theorem execProtOperate_ev {f0 : Fin 8} {e : Fin 7} {t : BitVec 64} (hf : Foot.le ⟨[.tai, .ticks, .log, .loop, .prot, .recd], [.prot, .cmd, .pwm], false⟩ f) (h : Ev f s x) :
    EvO f s (execProtOperate f0 e t x) := by
  unfold execProtOperate
  repeat' first
    | with_reducible exact h
    | with_reducible assumption
    | with_reducible refine definiteStep_ev (le_trans' hf rfl) ?_
    | with_reducible refine feederSecond_ev (le_trans' hf rfl) ?_
    | with_reducible refine idmtStep_ev (le_trans' hf rfl) ?_
    | with_reducible refine setFeeder_ev (le_trans' hf rfl) ?_
    | with_reducible refine ev_reachNs (part_mem hf rfl) (part_mem hf rfl) ?_
    | with_reducible refine evo_next ?_
    | with_reducible refine evo_ite (fun _ => ?_) (fun _ => ?_)
    | with_reducible refine ev_ite (fun _ => ?_) (fun _ => ?_)

theorem execFast50p_ev {f0 : Fin 8} {p : Fin 3} {q : BitVec 16} {usable : Bool} (hf : Foot.le ⟨[.log, .loop, .prot, .recd], [.prot, .cmd, .pwm], false⟩ f) (h : Ev f s x) :
    EvO f s (execFast50p f0 p q usable x) := by
  unfold execFast50p
  repeat' first
    | with_reducible exact h
    | with_reducible assumption
    | with_reducible refine breakerMachine_ev (le_trans' hf rfl) ?_
    | with_reducible refine issueTrip_ev (le_trans' hf rfl) ?_
    | with_reducible refine setFeeder_ev (le_trans' hf rfl) ?_
    | with_reducible refine setOp_ev (le_trans' hf rfl) ?_
    | with_reducible refine setStarted_ev (le_trans' hf rfl) ?_
    | with_reducible refine evo_next ?_
    | with_reducible refine evo_ite (fun _ => ?_) (fun _ => ?_)

theorem execBkrRetrip_ev {f0 : Fin 8} (hf : Foot.le ⟨[.tai, .ticks, .log, .prot], [.cmd], false⟩ f) (h : Ev f s x) :
    EvO f s (execBkrRetrip f0 x) := by
  unfold execBkrRetrip
  repeat' first
    | with_reducible exact h
    | with_reducible assumption
    | with_reducible refine rowRetrip_ev (le_trans' hf rfl) ?_
    | with_reducible refine ev_reachLocal (part_mem hf rfl) (part_mem hf rfl) ?_
    | with_reducible refine evo_next ?_
    | with_reducible refine evo_ite (fun _ => ?_) (fun _ => ?_)

theorem execBkrFail_ev {f0 : Fin 8} (hf : Foot.le ⟨[.tai, .ticks, .log, .loop, .prot, .recd], [.prot, .cmd, .pwm], false⟩ f) (h : Ev f s x) :
    EvO f s (execBkrFail f0 x) := by
  unfold execBkrFail
  repeat' first
    | with_reducible exact h
    | with_reducible assumption
    | with_reducible refine rowFail_ev (le_trans' hf rfl) ?_
    | with_reducible refine rowRetrip_ev (le_trans' hf rfl) ?_
    | with_reducible refine ev_reachLocal (part_mem hf rfl) (part_mem hf rfl) ?_
    | with_reducible refine evo_next ?_
    | with_reducible refine evo_ite (fun _ => ?_) (fun _ => ?_)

→ Exercise description
Your response should contain each line of the listing in which the word "loop" occurs.

→ Output for this exercise
theorem execProtOperate_ev {f0 : Fin 8} {e : Fin 7} {t : BitVec 64} (hf : Foot.le ⟨[.tai, .ticks, .log, .loop, .prot, .recd], [.prot, .cmd, .pwm], false⟩ f) (h : Ev f s x) :
theorem execFast50p_ev {f0 : Fin 8} {p : Fin 3} {q : BitVec 16} {usable : Bool} (hf : Foot.le ⟨[.log, .loop, .prot, .recd], [.prot, .cmd, .pwm], false⟩ f) (h : Ev f s x) :
theorem execBkrFail_ev {f0 : Fin 8} (hf : Foot.le ⟨[.tai, .ticks, .log, .loop, .prot, .recd], [.prot, .cmd, .pwm], false⟩ f) (h : Ev f s x) :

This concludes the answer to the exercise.